When finding talent with skills needed to help drive the business, Retschko said organisations are using performance benchmarks to assess the behavioural and motivational aspects of high performers.
“CIOs and HR departments are working together to try to understand what drives high performance within an IT department, and really getting to the ‘nitty gritty’. So what sort of background, what sort of aptitudes, what sort of motivation do people have that are at a high level of performance and using that benchmark to go out to market and seek to replicate that type of candidate.”
Retschko added that organisations are also ‘mapping out the competition’ as a way to find high performing candidates and to build a talent pipeline.
“I’m also seeing the development of talent pipelines, so really understanding the competition, understanding the sort of people that will drive performance for an organisation and developing talent in-house.”
CIO of Credit Union Australia, David Gee, said in the report that he uses a skills, knowledge, experience, behaviour (SKEB) model where candidates are assessed on how they approach solving a problem that has been described to them on a whiteboard.
“I’m not worried so much about presentation skills, but the ability to think through an issue and come up with plausible approaches is important,” Gee said.
“To me, it’s about how they ask questions, how they come back with different approaches — that says a lot about a person.”

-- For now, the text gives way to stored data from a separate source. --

theorem release_device {s : State} (hrep : s.gang.releaseReport 4 = none) (hw : s.gang.releaseWaits 4 = []) :
    s.release 4 = .ok (s.releaseActs s.gang.core 4) := by
  unfold State.release
  simp only [hrep, hw]
  rfl

theorem withRelease_ok {s u : State} {sc : Nat} (h : s.release sc = .ok u) (body : State → Res) : withRelease s sc body = body u := by
  rw [withRelease, h]

/-! ### Scalar pairs by word -/

/-- The words of a pair, from the pair. -/
theorem words_of_append {hi lo : Word} {x : DWord} (h : hi ++ lo = x) : lo = x.setWidth 32 ∧ hi = (x >>> 32).setWidth 32 := by
  have hbit (i : Nat) : x.getLsbD i = if i < 32 then lo.getLsbD i else hi.getLsbD (i - 32) := by
    rw [← h]
    exact BitVec.getLsbD_append
  exact ⟨by ext i hi; simp [hbit, hi], by ext i hi; simp [hbit, BitVec.getLsbD_eq_getElem hi]⟩

/-! ### sysrd and syswr -/

theorem sysrd_reads {s : State} {n a : Code} (hn : sysRegKnown n = true)
    (hi : s.issues (fixedOps [.sw (if sysRegWide n then 64 else 32) a]) = true) (hp : n.toNat < 0x20 ∨ s.privileged = true) :
    ∃ t, exec (.sysrd n a) s = .next t ∧ s.past t ∧ s.sameDevice t ∧ t.gang.regs.v = s.gang.regs.v ∧
      ∀ k, k < 8 → s.gang.issuing k = true → a ≠ 0xF0 → t.gang.s k a.toNat = (s.sysReg n.toNat).setWidth 32 ∧
        (sysRegWide n = true → t.gang.s k (a.toNat + 1) = (s.sysReg n.toNat >>> 32).setWidth 32) := by
  have he : exec (.sysrd n a) s = if sysRegWide n then finishWith s (fun g => g.putS64 a g.issuing (fun _ => s.sysReg n.toNat))
      else finishWith s (fun g => g.putSAll a ((s.sysReg n.toNat).setWidth 32)) := by
    show execSysrd n a s = _
    have hn' : ¬ ((!sysRegKnown n) = true) := by simp [hn]
    have hp' : ¬ ((decide (0x20 ≤ n.toNat) && !s.privileged) = true) := by
      rcases hp with h | h
      · simp; omega
      · simp [h]
    unfold execSysrd
    rw [if_neg hn', guardOps_issues hi, if_neg hp']
  cases hwide : sysRegWide n with
  | true =>
    rw [hwide] at hi he
    obtain ⟨t, ht, hpast, hdev, hg⟩ := finishWith_step s (f := fun g => g.putS64 a g.issuing (fun _ => s.sysReg n.toNat))
      (Gang.flow_putS64 ..)
    refine ⟨t, he.trans ht, hpast, hdev, ?_, fun k hk hik ha => ?_⟩
    · rw [hg, Gang.regs_advance, Gang.putS64]
      split <;> rfl
    · obtain ⟨hlo, hhi⟩ := words_of_append (s.gang.s_putS64 ha
        (legal_of_issues hi hik (o := .sw 64 a) (by simp)) s.gang.issuing (fun _ => s.sysReg n.toNat) hk hik)
      rw [hg]
      exact ⟨hlo, fun _ => hhi⟩
  | false =>
    rw [hwide] at hi he
    obtain ⟨t, ht, hpast, hdev, hg⟩ := finishWith_step s (f := fun g => g.putSAll a ((s.sysReg n.toNat).setWidth 32))
      (Gang.flow_putSAll ..)
    refine ⟨t, he.trans ht, hpast, hdev, ?_, fun k hk hik ha => ⟨?_, fun h => Bool.noConfusion h⟩⟩
    · rw [hg, Gang.regs_advance, Gang.putSAll, Gang.putS]
      split <;> rfl
    · rw [hg]
      exact s.gang.s_putSAll ha (legal_of_issues hi hik (o := .sw 32 a) (by simp)) _ hk hik

theorem sysrd_traps {s : State} {n a : Code} (hn : sysRegKnown n = true)
    (hi : s.issues (fixedOps [.sw (if sysRegWide n then 64 else 32) a]) = true) (h20 : 0x20 ≤ n.toNat)
    (hp : s.privileged = false) : exec (.sysrd n a) s = .next (s.takeTrap { cause := 0x03, aux := n.setWidth 32 }) := by
  show execSysrd n a s = _
  unfold execSysrd
  rw [if_neg (by simp [hn]), guardOps_issues hi, if_pos (by simp [h20, hp])]
  rfl

/-- The value that syswr writes. -/
def State.sysValue (s : State) (n a : Code) : DWord := if sysRegWide n then s.sarg64 a else (s.sarg a).setWidth 64

theorem exec_syswr {s : State} {n a : Code} (hn : sysRegKnown n = true)
    (hi : s.issues (fixedOps [.sr (if sysRegWide n then 64 else 32) a]) = true) : exec (.syswr n a) s =
      if !s.privileged then privilegeTrap n s
      else if n.toNat = 0x20 && s.badSysPart (s.sysValue n a).toNat then trapNow { cause := 0x1D, sub := 2 } s
      else if n.toNat = 0x2C then
        match s.preemptTarget (s.sysValue n a).toNat with
        | some wid => .next (s.advance.postPreempt wid)
        | none => trapNow { cause := 0x1D, sub := 2 } s
      else if n.toNat = 0x2E then execTfqHeadWrite (dieOfCore s.gang.core) ((s.sysValue n a).setWidth 32) s.advance
      else if n.toNat = 0x30 then s.advance.tfqReply (dieOfCore s.gang.core) (s.sysValue n a).toNat
      else .next (s.setSysReg (dieOfCore s.gang.core) n.toNat (s.sysValue n a)).advance := by
  show execSyswr n a s = _
  unfold execSyswr
  rw [if_neg (by simp [hn]), guardOps_issues hi]
  rfl

theorem sysValue_narrow {s : State} {n a : Code} (h : sysRegWide n = false) : (s.sysValue n a).toNat = (s.sarg a).toNat ∧
    (s.sysValue n a).setWidth 32 = s.sarg a := by
  unfold State.sysValue
  rw [h]
  refine ⟨?_, by simp⟩
  have := (s.sarg a).isLt
  simp only [Bool.false_eq_true, if_false, BitVec.toNat_setWidth]
  omega

theorem syswr_sysPart {s : State} {n a : Code} (hn : sysRegKnown n = true)
    (hi : s.issues (fixedOps [.sr (if sysRegWide n then 64 else 32) a]) = true) (hp : s.privileged = true) (h20 : n.toNat = 0x20) :
    (s.badSysPart (s.sarg a).toNat = true → exec (.syswr n a) s = .next (s.takeTrap { cause := 0x1D, sub := 2 })) ∧
    (s.badSysPart (s.sarg a).toNat = false → ∃ t, exec (.syswr n a) s = .next t ∧ s.past t ∧ t.sys.sysPart = s.sarg a) := by
  have hwide : sysRegWide n = false := by
    unfold sysRegWide
    rw [h20]
    decide
  obtain ⟨hnat, hword⟩ := sysValue_narrow (s := s) (a := a) hwide
  have he := exec_syswr hn hi
  rw [hp, if_neg (by simp), hnat] at he
  refine ⟨fun hb => ?_, fun hb => ?_⟩
  · rw [he, if_pos (by simp [h20, hb])]
    rfl
  · rw [if_neg (by simp [hb]), h20, if_neg (by decide), if_neg (by decide), if_neg (by decide)] at he
    exact ⟨_, he, past_advance rfl, hword⟩

theorem syswr_preempt {s : State} {n a : Code} (hn : sysRegKnown n = true)
    (hi : s.issues (fixedOps [.sr (if sysRegWide n then 64 else 32) a]) = true) (hp : s.privileged = true) (h2C : n.toNat = 0x2C) :
    (s.preemptTarget (s.sarg a).toNat = none → exec (.syswr n a) s = .next (s.takeTrap { cause := 0x1D, sub := 2 })) ∧
    ∀ wid, s.preemptTarget (s.sarg a).toNat = some wid → exec (.syswr n a) s = .next (s.advance.postPreempt wid) := by
  have hwide : sysRegWide n = false := by
    unfold sysRegWide
    rw [h2C]
    decide
  obtain ⟨hnat, -⟩ := sysValue_narrow (s := s) (a := a) hwide
  have he := exec_syswr hn hi
  rw [hp, if_neg (by simp), hnat, if_neg (by simp [h2C]), if_pos h2C] at he
  exact ⟨fun h => by rw [he, h]; rfl, fun wid h => by rw [he, h]⟩

/-! ### Maintenance of translations and firmware calls -/

theorem invalidateNow_runs {s : State} (hrep : s.gang.releaseReport 4 = none) (hw : s.gang.releaseWaits 4 = []) (c : Cover) :
    invalidateNow c s = let r := (s.releaseActs s.gang.core 4).takeId
      .next ((r.2.startInval s.cur r.1 c).stall (.invalidation r.1)) := by
  have hcur : (s.releaseActs s.gang.core 4).cur = s.cur := (accessed_releaseActs s s.gang.core 4).cur
  rw [invalidateNow, withRelease_ok (release_device hrep hw), ← hcur]
  rfl

theorem exec_tlbip {s : State} {a b : Code} (hi : s.issues (fixedOps [.sr 32 a, .sr 128 b]) = true) : let q := fun i => (s.sword b s.gang.low i).toNat
    let va := q 0 + q 1 * 2 ^ 32
    let good := (s.sarg a).toNat < 2 ^ 20 ∧ va % 65536 = 0 ∧ canonical va = true ∧ 1 ≤ q 2 ∧ q 2 ≤ 2 ^ 24 ∧ q 3 = 0
    (s.privileged = false → exec (.tlbip a b) s = .next (s.takeTrap { cause := 0x03 })) ∧
    (s.privileged = true → good → exec (.tlbip a b) s =
      invalidateNow { pasid := some (s.sarg a).toNat, lo := va, hi := va + 65536 * q 2 } s) ∧
    (s.privileged = true → ¬ good → exec (.tlbip a b) s = .next (s.takeTrap { cause := 0x1D, sub := 2 })) := by
  intro q va good
  have hbad : ((decide (2 ^ 20 ≤ (s.sarg a).toNat) || decide (va % 65536 ≠ 0) || !canonical va || decide (q 2 < 1) ||
      decide (2 ^ 24 < q 2) || decide (q 3 ≠ 0)) = true) ↔ ¬ good := by
    simp only [good, Bool.or_eq_true, decide_eq_true_eq, Bool.not_eq_true', not_and_or, Nat.not_lt, Nat.not_le, Bool.not_eq_true,
      or_assoc, ne_eq, Nat.lt_one_iff]
  rw [exec_of_issues (i := .tlbip a b) hi]
  refine ⟨fun hp => by rw [hp]; rfl, fun hp hg => ?_, fun hp hg => ?_⟩
  · rw [hp, if_neg (by simp)]
    exact if_neg (fun h => (hbad.mp h) hg)
  · rw [hp, if_neg (by simp)]
    exact if_pos (hbad.mpr hg)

Retschko pointed out that to have a long-term, sustainable IT career, workers in the industry need to look beyond the technology function of IT and understand other parts of the business they work in.
“IT workers need to understand every aspect of the business; they have to take an interest in the business. It’s not just about the technology, but it’s about the industry that they operate in, it’s about the business that they operate in and understanding the changes that are going on.”